Le rejet des demandes de RIP sur la réforme des retraites montre que la pratique du référendum est en panne. Faut-il revoir la procédure afin de la rendre possible ?

Les décisions du Conseil Constitutionnel sur le « RIP retraites » sont incontestables et cohérentes. Cessons de croire qu'un référendum peut être utilisé à toutes les sauces. La démocratie participative, si elle est utile, ne peut pas remplacer la démocratie représentative. Alors c'est vrai que nous avons perdu la culture du référendum. Nous avons notre part de responsabilité. En 2005, il y a le fâcheux précédent du référendum européen. Les Français le rejettent. On l'adopte quand même. À Notre-Dame-des-Landes, on organise un référendum local sur le projet d'aéroport.
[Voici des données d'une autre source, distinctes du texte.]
theorem execMmuInvalPage_keeps {ps z} {p : Sys2Proof.Path} {c : Sys2Proof.CtxId} {s : Sys2Proof.Machine.State} (hp : [.regs, .isl, .mem, .mmu, .arr, .vec, .als, .alsScrub, .dma, .ctx, .queues, .seq, .outbox, .draws, .bxl, .pwr, .life, .link, .port, .rtr, .xch, .nmu, .mgmt, .obs, .bridge] ⊆ ps) (h2 : Keeps ps z s) :
    KeepsR ps z (execMmuInvalPage p c s) := by
  unfold execMmuInvalPage
  repeat' first
    | with_reducible assumption
    | with_reducible exact keepsP_fst (by assumption)
    | (extract_lets -useContext +onlyGivenNames x; refine (fun (hx : Keeps ps z x) => ?_) ?_; clear_value x; revert x; intro _ _; rotate_left; unfold x; clear x; rotate_left)
    | (extract_lets -useContext +onlyGivenNames x; revert x; intro _)
    | with_reducible refine keepsR_next ?_
    | with_reducible exact keepsR_fault
    | with_reducible refine writeReg_keeps (sub_of (by decide) hp) ?_
    | split
    | (clear_value *; split)
    | with_reducible refine keepsP_eq ?_ (by assumption)
    | with_reducible refine keepsO_eq ?_ (by assumption)
    | with_reducible refine keepsP_mk ?_

theorem lnkField_keeps {ps z} {p : Sys2Proof.Path} {s : Sys2Proof.Machine.State} {port : Nat} {lo : Nat} {on : Bool} (hp : [.regs, .isl, .mem, .mmu, .arr, .vec, .als, .alsScrub, .dma, .ctx, .queues, .seq, .outbox, .draws, .bxl, .pwr, .life, .link, .port, .rtr, .xch, .nmu, .mgmt, .obs, .bridge] ⊆ ps) (h1 : Keeps ps z s) :
    Keeps ps z (lnkField p s port lo on) := by
  unfold lnkField
  repeat' first
    | with_reducible assumption
    | with_reducible exact keepsP_fst (by assumption)
    | (extract_lets -useContext +onlyGivenNames x; refine (fun (hx : Keeps ps z x) => ?_) ?_; clear_value x; revert x; intro _ _; rotate_left; unfold x; clear x; rotate_left)
    | (extract_lets -useContext +onlyGivenNames x; revert x; intro _)
    | with_reducible refine writeReg_keeps (sub_of (by decide) hp) ?_
    | split
    | (clear_value *; split)
    | with_reducible refine keepsP_eq ?_ (by assumption)
    | with_reducible refine keepsO_eq ?_ (by assumption)
    | with_reducible refine keepsP_mk ?_

theorem execLnkEnable_keeps {ps z} {p : Sys2Proof.Path} {port : Sys2Proof.PortId} {on : Bool} {s : Sys2Proof.Machine.State} (hp : [.regs, .isl, .mem, .mmu, .arr, .vec, .als, .alsScrub, .dma, .ctx, .queues, .seq, .outbox, .draws, .bxl, .pwr, .life, .link, .port, .rtr, .xch, .nmu, .mgmt, .obs, .bridge] ⊆ ps) (h3 : Keeps ps z s) :
    KeepsR ps z (execLnkEnable p port on s) := by
  unfold execLnkEnable
  repeat' first
    | with_reducible assumption
    | with_reducible exact keepsP_fst (by assumption)
    | (extract_lets -useContext +onlyGivenNames x; refine (fun (hx : Keeps ps z x) => ?_) ?_; clear_value x; revert x; intro _ _; rotate_left; unfold x; clear x; rotate_left)
    | (extract_lets -useContext +onlyGivenNames x; revert x; intro _)
    | with_reducible refine keepsR_next ?_
    | with_reducible exact keepsR_fault
    | with_reducible refine lnkField_keeps (sub_of (by decide) hp) ?_
    | split
    | (clear_value *; split)
    | with_reducible refine keepsP_eq ?_ (by assumption)
    | with_reducible refine keepsO_eq ?_ (by assumption)
    | with_reducible refine keepsP_mk ?_

theorem execLnkFence_keeps {ps z} {p : Sys2Proof.Path} {port : Sys2Proof.PortId} {on : Bool} {s : Sys2Proof.Machine.State} (hp : [.regs, .isl, .mem, .mmu, .arr, .vec, .als, .alsScrub, .dma, .ctx, .queues, .seq, .outbox, .draws, .bxl, .pwr, .life, .link, .port, .rtr, .xch, .nmu, .mgmt, .obs, .bridge] ⊆ ps) (h3 : Keeps ps z s) :
    KeepsR ps z (execLnkFence p port on s) := by
  unfold execLnkFence
  repeat' first
    | with_reducible assumption
    | with_reducible exact keepsP_fst (by assumption)
    | (extract_lets -useContext +onlyGivenNames x; refine (fun (hx : Keeps ps z x) => ?_) ?_; clear_value x; revert x; intro _ _; rotate_left; unfold x; clear x; rotate_left)
    | (extract_lets -useContext +onlyGivenNames x; revert x; intro _)
    | with_reducible refine keepsR_next ?_
    | with_reducible exact keepsR_fault
    | with_reducible refine lnkField_keeps (sub_of (by decide) hp) ?_
    | split
    | (clear_value *; split)
    | with_reducible refine keepsP_eq ?_ (by assumption)
    | with_reducible refine keepsO_eq ?_ (by assumption)
    | with_reducible refine keepsP_mk ?_

theorem execLnkRetrain_keeps {ps z} {p : Sys2Proof.Path} {port : Sys2Proof.PortId} {s : Sys2Proof.Machine.State} (hp : [.regs, .isl, .mem, .mmu, .arr, .vec, .als, .alsScrub, .dma, .ctx, .queues, .seq, .outbox, .draws, .bxl, .pwr, .life, .link, .port, .rtr, .xch, .nmu, .mgmt, .obs, .bridge] ⊆ ps) (h2 : Keeps ps z s) :
    KeepsR ps z (execLnkRetrain p port s) := by
  unfold execLnkRetrain
  repeat' first
    | with_reducible assumption
    | with_reducible exact keepsP_fst (by assumption)
    | (extract_lets -useContext +onlyGivenNames x; refine (fun (hx : Keeps ps z x) => ?_) ?_; clear_value x; revert x; intro _ _; rotate_left; unfold x; clear x; rotate_left)
    | (extract_lets -useContext +onlyGivenNames x; revert x; intro _)
    | with_reducible refine keepsR_next ?_
    | with_reducible exact keepsR_fault
    | with_reducible refine lnkField_keeps (sub_of (by decide) hp) ?_
    | split
    | (clear_value *; split)
    | with_reducible refine keepsP_eq ?_ (by assumption)
    | with_reducible refine keepsO_eq ?_ (by assumption)
    | with_reducible refine keepsP_mk ?_

theorem execLnkBond_keeps {ps z} {p : Sys2Proof.Path} {port : Sys2Proof.PortId} {on : Bool} {s : Sys2Proof.Machine.State} (hp : [.regs, .isl, .mem, .mmu, .arr, .vec, .als, .alsScrub, .dma, .ctx, .queues, .seq, .outbox, .draws, .bxl, .pwr, .life, .link, .port, .rtr, .xch, .nmu, .mgmt, .obs, .bridge] ⊆ ps) (h3 : Keeps ps z s) :
    KeepsR ps z (execLnkBond p port on s) := by
  unfold execLnkBond
  repeat' first
    | with_reducible assumption
    | with_reducible exact keepsP_fst (by assumption)
    | (extract_lets -useContext +onlyGivenNames x; refine (fun (hx : Keeps ps z x) => ?_) ?_; clear_value x; revert x; intro _ _; rotate_left; unfold x; clear x; rotate_left)
    | (extract_lets -useContext +onlyGivenNames x; revert x; intro _)
    | with_reducible refine keepsR_next ?_
    | with_reducible exact keepsR_fault
    | with_reducible refine lnkField_keeps (sub_of (by decide) hp) ?_
    | split
    | (clear_value *; split)
    | with_reducible refine keepsP_eq ?_ (by assumption)
    | with_reducible refine keepsO_eq ?_ (by assumption)
    | with_reducible refine keepsP_mk ?_

theorem execRtrEpochArm_keeps {ps z} {p : Sys2Proof.Path} {v : Sys2Proof.W32} {s : Sys2Proof.Machine.State} (hp : [.regs, .isl, .mem, .mmu, .arr, .vec, .als, .alsScrub, .dma, .ctx, .queues, .seq, .outbox, .draws, .bxl, .pwr, .life, .link, .port, .rtr, .xch, .nmu, .mgmt, .obs, .bridge] ⊆ ps) (h2 : Keeps ps z s) :
    KeepsR ps z (execRtrEpochArm p v s) := by
  unfold execRtrEpochArm
  repeat' first
    | with_reducible assumption
    | with_reducible exact keepsP_fst (by assumption)
    | (extract_lets -useContext +onlyGivenNames x; refine (fun (hx : Keeps ps z x) => ?_) ?_; clear_value x; revert x; intro _ _; rotate_left; unfold x; clear x; rotate_left)
    | (extract_lets -useContext +onlyGivenNames x; revert x; intro _)
    | with_reducible refine keepsR_next ?_
    | with_reducible exact keepsR_fault
    | with_reducible refine writeReg_keeps (sub_of (by decide) hp) ?_
    | split
    | (clear_value *; split)
    | with_reducible refine keepsP_eq ?_ (by assumption)
    | with_reducible refine keepsO_eq ?_ (by assumption)
    | with_reducible refine keepsP_mk ?_

theorem execRtrTdataCommit_keeps {ps z} {p : Sys2Proof.Path} {v : Sys2Proof.W32} {s : Sys2Proof.Machine.State} (hp : [.regs, .isl, .mem, .mmu, .arr, .vec, .als, .alsScrub, .dma, .ctx, .queues, .seq, .outbox, .draws, .bxl, .pwr, .life, .link, .port, .rtr, .xch, .nmu, .mgmt, .obs, .bridge] ⊆ ps) (h2 : Keeps ps z s) :
    KeepsR ps z (execRtrTdataCommit p v s) := by
  unfold execRtrTdataCommit
  repeat' first
    | with_reducible assumption
    | with_reducible exact keepsP_fst (by assumption)
    | (extract_lets -useContext +onlyGivenNames x; refine (fun (hx : Keeps ps z x) => ?_) ?_; clear_value x; revert x; intro _ _; rotate_left; unfold x; clear x; rotate_left)
    | (extract_lets -useContext +onlyGivenNames x; revert x; intro _)
    | with_reducible refine keepsR_next ?_
    | with_reducible exact keepsR_fault
    | with_reducible refine writeReg_keeps (sub_of (by decide) hp) ?_
    | split
    | (clear_value *; split)
    | with_reducible refine keepsP_eq ?_ (by assumption)
    | with_reducible refine keepsO_eq ?_ (by assumption)
    | with_reducible refine keepsP_mk ?_

theorem execRtrFenceWrite_keeps {ps z} {p : Sys2Proof.Path} {v : Sys2Proof.W32} {s : Sys2Proof.Machine.State} (hp : [.regs, .isl, .mem, .mmu, .arr, .vec, .als, .alsScrub, .dma, .ctx, .queues, .seq, .outbox, .draws, .bxl, .pwr, .life, .link, .port, .rtr, .xch, .nmu, .mgmt, .obs, .bridge] ⊆ ps) (h2 : Keeps ps z s) :
    KeepsR ps z (execRtrFenceWrite p v s) := by
  unfold execRtrFenceWrite
  repeat' first
    | with_reducible assumption
    | with_reducible exact keepsP_fst (by assumption)
    | (extract_lets -useContext +onlyGivenNames x; refine (fun (hx : Keeps ps z x) => ?_) ?_; clear_value x; revert x; intro _ _; rotate_left; unfold x; clear x; rotate_left)
    | (extract_lets -useContext +onlyGivenNames x; revert x; intro _)
    | with_reducible refine keepsR_next ?_
    | with_reducible exact keepsR_fault
    | with_reducible refine writeReg_keeps (sub_of (by decide) hp) ?_
    | split
    | (clear_value *; split)
    | with_reducible refine keepsP_eq ?_ (by assumption)
    | with_reducible refine keepsO_eq ?_ (by assumption)
    | with_reducible refine keepsP_mk ?_

theorem execHistFreeze_keeps {ps z} {p : Sys2Proof.Path} {on : Bool} {s : Sys2Proof.Machine.State} (hp : [.regs, .isl, .mem, .mmu, .arr, .vec, .als, .alsScrub, .dma, .ctx, .queues, .seq, .outbox, .draws, .bxl, .pwr, .life, .link, .port, .rtr, .xch, .nmu, .mgmt, .obs, .bridge] ⊆ ps) (h2 : Keeps ps z s) :
    KeepsR ps z (execHistFreeze p on s) := by
  unfold execHistFreeze
  repeat' first
    | with_reducible assumption
    | with_reducible exact keepsP_fst (by assumption)
    | (extract_lets -useContext +onlyGivenNames x; refine (fun (hx : Keeps ps z x) => ?_) ?_; clear_value x; revert x; intro _ _; rotate_left; unfold x; clear x; rotate_left)
    | (extract_lets -useContext +onlyGivenNames x; revert x; intro _)
    | with_reducible refine keepsR_next ?_
    | with_reducible exact keepsR_fault
    | with_reducible refine writeReg_keeps (sub_of (by decide) hp) ?_
    | split
    | (clear_value *; split)
    | with_reducible refine keepsP_eq ?_ (by assumption)
    | with_reducible refine keepsO_eq ?_ (by assumption)
    | with_reducible refine keepsP_mk ?_

theorem execHistClear_keeps {ps z} {p : Sys2Proof.Path} {s : Sys2Proof.Machine.State} (hp : [.regs, .isl, .mem, .mmu, .arr, .vec, .als, .alsScrub, .dma, .ctx, .queues, .seq, .outbox, .draws, .bxl, .pwr, .life, .link, .port, .rtr, .xch, .nmu, .mgmt, .obs, .bridge] ⊆ ps) (h1 : Keeps ps z s) :
    KeepsR ps z (execHistClear p s) := by
  unfold execHistClear
  repeat' first
    | with_reducible assumption
    | with_reducible exact keepsP_fst (by assumption)
    | (extract_lets -useContext +onlyGivenNames x; refine (fun (hx : Keeps ps z x) => ?_) ?_; clear_value x; revert x; intro _ _; rotate_left; unfold x; clear x; rotate_left)
    | (extract_lets -useContext +onlyGivenNames x; revert x; intro _)
    | with_reducible refine keepsR_next ?_
    | with_reducible exact keepsR_fault
    | with_reducible refine writeReg_keeps (sub_of (by decide) hp) ?_
    | split
    | (clear_value *; split)
    | with_reducible refine keepsP_eq ?_ (by assumption)
    | with_reducible refine keepsO_eq ?_ (by assumption)
    | with_reducible refine keepsP_mk ?_

theorem execCatCtrlWrite_keeps {ps z} {p : Sys2Proof.Path} {v : Sys2Proof.W32} {s : Sys2Proof.Machine.State} (hp : [.regs, .isl, .mem, .mmu, .arr, .vec, .als, .alsScrub, .dma, .ctx, .queues, .seq, .outbox, .draws, .bxl, .pwr, .life, .link, .port, .rtr, .xch, .nmu, .mgmt, .obs, .bridge] ⊆ ps) (h2 : Keeps ps z s) :
    KeepsR ps z (execCatCtrlWrite p v s) := by
  unfold execCatCtrlWrite
  repeat' first
    | with_reducible assumption
    | with_reducible exact keepsP_fst (by assumption)
    | (extract_lets -useContext +onlyGivenNames x; refine (fun (hx : Keeps ps z x) => ?_) ?_; clear_value x; revert x; intro _ _; rotate_left; unfold x; clear x; rotate_left)
    | (extract_lets -useContext +onlyGivenNames x; revert x; intro _)
    | with_reducible refine keepsR_next ?_
    | with_reducible exact keepsR_fault
    | with_reducible refine writeReg_keeps (sub_of (by decide) hp) ?_
    | split
    | (clear_value *; split)
    | with_reducible refine keepsP_eq ?_ (by assumption)
    | with_reducible refine keepsO_eq ?_ (by assumption)
    | with_reducible refine keepsP_mk ?_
Les gens disent oui et le gouvernement fait le contraire. Les Français nous reprochent de ne pas respecter leur choix.

L'agenda parlementaire est plutôt « light » jusqu'à cet été en dehors des textes sur la Justice, l'industrie verte et la loi de programmation militaire, le signe d'un blocage de l'exécutif ?

C'est le signe que l'exécutif n'a pas de majorité et donc que nous allons travailler texte par texte. C'est compliqué mais c'est le seul moyen.

« En l'état actuel, nous ne voterons pas le projet de loi de programmation des finances publiques »

Bruno Le Maire a confié à La Tribune qu'il écouterait vos suggestions en matière de réductions des dépenses publiques. En l'état, voterez-vous la loi de programmation des finances publiques ?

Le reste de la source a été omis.